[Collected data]
>>>
/-- GATHER (R137): elements of X by linear index; one outside the bobbin reads 0. Blocks of a block-scaled X have their
metadata at X_OFF + ROWS × X_PITCH, by block of the index (DEDUCED, log 19). -/
def voGather (v : Vo) (fx fo : Fmt) (s : State) (u : SpoolId) (c : Cmd) (q : VoSrc) : State :=
  let oor (i : Nat) : Bool := gatherOor s u v fx i
  let val (r j : Nat) : BitVec 32 :=
    match voIdx v q r j with
    | none => f32Nan
    | some i => if oor i then 0 else
      let o := i * fx.w
      let m := v.rows * v.xPitch
      let blk := i / 32
      if (gatherSpans v fx i).any (fun p => q.x.poisoned p.1 p.2) then f32Nan
      else
        let code := codeAt q.x.bytes o fx.w
        match fx.mt with
        | .none => laneOf fx v.tx code 0 0
        | .e8m0 => laneOf fx v.tx code (u8At q.x.bytes (m + blk)) 0
        | .zero => laneOf fx v.tx code (u16At q.x.bytes (m + 2 * blk)) (u8At q.x.bytes (m + 2 * (v.rows * blocksOf v.k) + blk))
  let rs := (List.range v.rows).map (fun r => (List.range v.k).map (val r))
  let qs := (List.range v.rows).map (fun r => quantRow fo v.rnd v.tc (rs.getD r []) (voBits v c.step r))
  let s := putAll s (.mpa (bobBase s u.e v.out + v.outOff)) (outWrites fo v.skew v.rows v.k v.t v.outPitch qs)
  let s := bump s (rVuNan u.e) fVuNan ((rs.map countNan).sum)
  let miss := ((List.range v.rows).map (fun r => ((List.range v.k).filter (fun j => match voIdx v q r j with | some i => oor i | none => false)).length)).sum
  bump s (rVuIdxOor u.e) fVuIdxOor miss

/-- The codes of packed elements of less than a byte keep their neighbours' bits. -/
def putCode (s : State) (a bitOff w code : Nat) : State :=
  let lo := a + bitOff / 8
  let n := (bitOff % 8 + w + 7) / 8
  let old := leNat (mpaRead s lo n)
  let m := 2 ^ (bitOff % 8)
  let v := old % m + code % 2 ^ w * m + old / (m * 2 ^ w) * (m * 2 ^ w)
  mpaWrite s lo (natLE n v)

/-- Where element `i` of a scattered output lies: its code in bits from OUT's offset, its block's scale and zero point in bytes. Linear
indices count along the rows of the array layout where OUT_SKEW writes it (R133; DEDUCED, log 19). -/
structure OutPlace where
  bit   : Nat
  scale : Nat
  zp    : Nat

def outPlace (v : Vo) (fo : Fmt) (i : Nat) : OutPlace :=
  if v.skew then
    let l := Lay.mk fo v.rows v.k v.t v.outPitch 4
    let x := i / v.k
    let j := i % v.k
    let grp := 4 * fo.e
    let m := l.metaAt x (j / l.len) (j % l.len / 32)
    ⟨8 * l.groupAt x (j / l.len) (j % l.len / grp) + j % l.len % grp * fo.w, m, m + 2⟩
  else
    let m := v.rows * v.outPitch
    ⟨i * fo.w, m + fo.scaleBytes * (i / 32), m + 2 * (v.rows * blocksOf v.k) + i / 32⟩

/-- An index outside the bobbin, or outside the operand that OUT_SKEW lays out, drops its write (R137; log 19). -/
def scatterOor (s : State) (u : SpoolId) (v : Vo) (fo : Fmt) (i : Nat) : Bool :=
  (v.skew && decide (v.rows ≤ i / v.k)) || decide (8 * bobSize s u.e v.out < 8 * v.outOff + (outPlace v fo i).bit + fo.w)

/-- A code's bytes from OUT's offset. -/
def OutPlace.span (p : OutPlace) (fo : Fmt) : Nat × Nat := (p.bit / 8, (p.bit % 8 + fo.w + 7) / 8)
def OutPlace.metaSpans (p : OutPlace) (fo : Fmt) : List (Nat × Nat) := match fo.mt with
  | .none => []
  | .e8m0 => [(p.scale, 1)]
  | .zero => [(p.scale, 2), (p.zp, 1)]

/-- A block's metadata as it stands in memory. -/
def placeMeta (s : State) (base : Nat) (fo : Fmt) (p : OutPlace) : Nat × Nat := match fo.mt with
  | .none => (0, 0)
  | .e8m0 => (mpaNat s (base + p.scale) 1, 0)
  | .zero => (mpaNat s (base + p.scale) 2, mpaNat s (base + p.zp) 1)

/-- Free metadata for a block that SCATTER writes into: an MX scale of R70's window, or a positive FP16 scale and a zero point. -/
def freeMeta (fo : Fmt) (w : Nat) : Nat × Nat := match fo.mt with
  | .none => (0, 0)
  | .e8m0 => (103 + w % 32, 0)
  | .zero => (1 + w % 0x7BFF, w / 2 ^ 16 % 2 ^ fo.w)

/-- An element quantised under its block's metadata; a non-finite one makes the block non-finite (R65). -/
def scatterQuant (fo : Fmt) (rnd bits : Nat) (m : Nat × Nat) (y : Num) : Nat × Nat × Nat :=
  match fo.mt, y with
  | .e8m0, .fin d => ((fo.elem.quant rnd bits (d.scale (127 - (m.1 : Int)))).code, m)
  | .zero, .fin d => ((quantZ rnd bits (2 ^ fo.w - 1) m.2 (match ffB16.dec m.1 with | .fin s => s | _ => Dy.zero) d).code, m)
  | _, _ =>
    let b := quantBlock fo rnd [(y, bits)]
    ((b.elems.getD 0 { code := 0 }).code, b.scale, b.zp)

/-- A scatter under way: the state, the metadata of the blocks written so far, and the rows and slices of the array layout. -/
structure Scat where
  s     : State
  metas : FMap Nat (Nat × Nat)
  rows  : List (Nat × Nat)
<<<
[YOUR OBJECTIVE] Every single record is to be set down again, unaltered.

[RESPONSE TO THIS TASK]
/-- GATHER (R137): elements of X by linear index; one outside the bobbin reads 0. Blocks of a block-scaled X have their
metadata at X_OFF + ROWS × X_PITCH, by block of the index (DEDUCED, log 19). -/
def voGather (v : Vo) (fx fo : Fmt) (s : State) (u : SpoolId) (c : Cmd) (q : VoSrc) : State :=
  let oor (i : Nat) : Bool := gatherOor s u v fx i
  let val (r j : Nat) : BitVec 32 :=
    match voIdx v q r j with
    | none => f32Nan
    | some i => if oor i then 0 else
      let o := i * fx.w
      let m := v.rows * v.xPitch
      let blk := i / 32
      if (gatherSpans v fx i).any (fun p => q.x.poisoned p.1 p.2) then f32Nan
      else
        let code := codeAt q.x.bytes o fx.w
        match fx.mt with
        | .none => laneOf fx v.tx code 0 0
        | .e8m0 => laneOf fx v.tx code (u8At q.x.bytes (m + blk)) 0
        | .zero => laneOf fx v.tx code (u16At q.x.bytes (m + 2 * blk)) (u8At q.x.bytes (m + 2 * (v.rows * blocksOf v.k) + blk))
  let rs := (List.range v.rows).map (fun r => (List.range v.k).map (val r))
  let qs := (List.range v.rows).map (fun r => quantRow fo v.rnd v.tc (rs.getD r []) (voBits v c.step r))
  let s := putAll s (.mpa (bobBase s u.e v.out + v.outOff)) (outWrites fo v.skew v.rows v.k v.t v.outPitch qs)
  let s := bump s (rVuNan u.e) fVuNan ((rs.map countNan).sum)
  let miss := ((List.range v.rows).map (fun r => ((List.range v.k).filter (fun j => match voIdx v q r j with | some i => oor i | none => false)).length)).sum
  bump s (rVuIdxOor u.e) fVuIdxOor miss

/-- The codes of packed elements of less than a byte keep their neighbours' bits. -/
def putCode (s : State) (a bitOff w code : Nat) : State :=
  let lo := a + bitOff / 8
  let n := (bitOff % 8 + w + 7) / 8
  let old := leNat (mpaRead s lo n)
  let m := 2 ^ (bitOff % 8)
  let v := old % m + code % 2 ^ w * m + old / (m * 2 ^ w) * (m * 2 ^ w)
  mpaWrite s lo (natLE n v)

/-- Where element `i` of a scattered output lies: its code in bits from OUT's offset, its block's scale and zero point in bytes. Linear
indices count along the rows of the array layout where OUT_SKEW writes it (R133; DEDUCED, log 19). -/
structure OutPlace where
  bit   : Nat
  scale : Nat
  zp    : Nat

def outPlace (v : Vo) (fo : Fmt) (i : Nat) : OutPlace :=
  if v.skew then
    let l := Lay.mk fo v.rows v.k v.t v.outPitch 4
    let x := i / v.k
    let j := i % v.k
    let grp := 4 * fo.e
    let m := l.metaAt x (j / l.len) (j % l.len / 32)
    ⟨8 * l.groupAt x (j / l.len) (j % l.len / grp) + j % l.len % grp * fo.w, m, m + 2⟩
  else
    let m := v.rows * v.outPitch
    ⟨i * fo.w, m + fo.scaleBytes * (i / 32), m + 2 * (v.rows * blocksOf v.k) + i / 32⟩

/-- An index outside the bobbin, or outside the operand that OUT_SKEW lays out, drops its write (R137; log 19). -/
def scatterOor (s : State) (u : SpoolId) (v : Vo) (fo : Fmt) (i : Nat) : Bool :=
  (v.skew && decide (v.rows ≤ i / v.k)) || decide (8 * bobSize s u.e v.out < 8 * v.outOff + (outPlace v fo i).bit + fo.w)

/-- A code's bytes from OUT's offset. -/
def OutPlace.span (p : OutPlace) (fo : Fmt) : Nat × Nat := (p.bit / 8, (p.bit % 8 + fo.w + 7) / 8)
def OutPlace.metaSpans (p : OutPlace) (fo : Fmt) : List (Nat × Nat) := match fo.mt with
  | .none => []
  | .e8m0 => [(p.scale, 1)]
  | .zero => [(p.scale, 2), (p.zp, 1)]

/-- A block's metadata as it stands in memory. -/
def placeMeta (s : State) (base : Nat) (fo : Fmt) (p : OutPlace) : Nat × Nat := match fo.mt with
  | .none => (0, 0)
  | .e8m0 => (mpaNat s (base + p.scale) 1, 0)
  | .zero => (mpaNat s (base + p.scale) 2, mpaNat s (base + p.zp) 1)

/-- Free metadata for a block that SCATTER writes into: an MX scale of R70's window, or a positive FP16 scale and a zero point. -/
def freeMeta (fo : Fmt) (w : Nat) : Nat × Nat := match fo.mt with
  | .none => (0, 0)
  | .e8m0 => (103 + w % 32, 0)
  | .zero => (1 + w % 0x7BFF, w / 2 ^ 16 % 2 ^ fo.w)

/-- An element quantised under its block's metadata; a non-finite one makes the block non-finite (R65). -/
def scatterQuant (fo : Fmt) (rnd bits : Nat) (m : Nat × Nat) (y : Num) : Nat × Nat × Nat :=
  match fo.mt, y with
  | .e8m0, .fin d => ((fo.elem.quant rnd bits (d.scale (127 - (m.1 : Int)))).code, m)
  | .zero, .fin d => ((quantZ rnd bits (2 ^ fo.w - 1) m.2 (match ffB16.dec m.1 with | .fin s => s | _ => Dy.zero) d).code, m)
  | _, _ =>
    let b := quantBlock fo rnd [(y, bits)]
    ((b.elems.getD 0 { code := 0 }).code, b.scale, b.zp)

/-- A scatter under way: the state, the metadata of the blocks written so far, and the rows and slices of the array layout. -/
structure Scat where
  s     : State
  metas : FMap Nat (Nat × Nat)
  rows  : List (Nat × Nat)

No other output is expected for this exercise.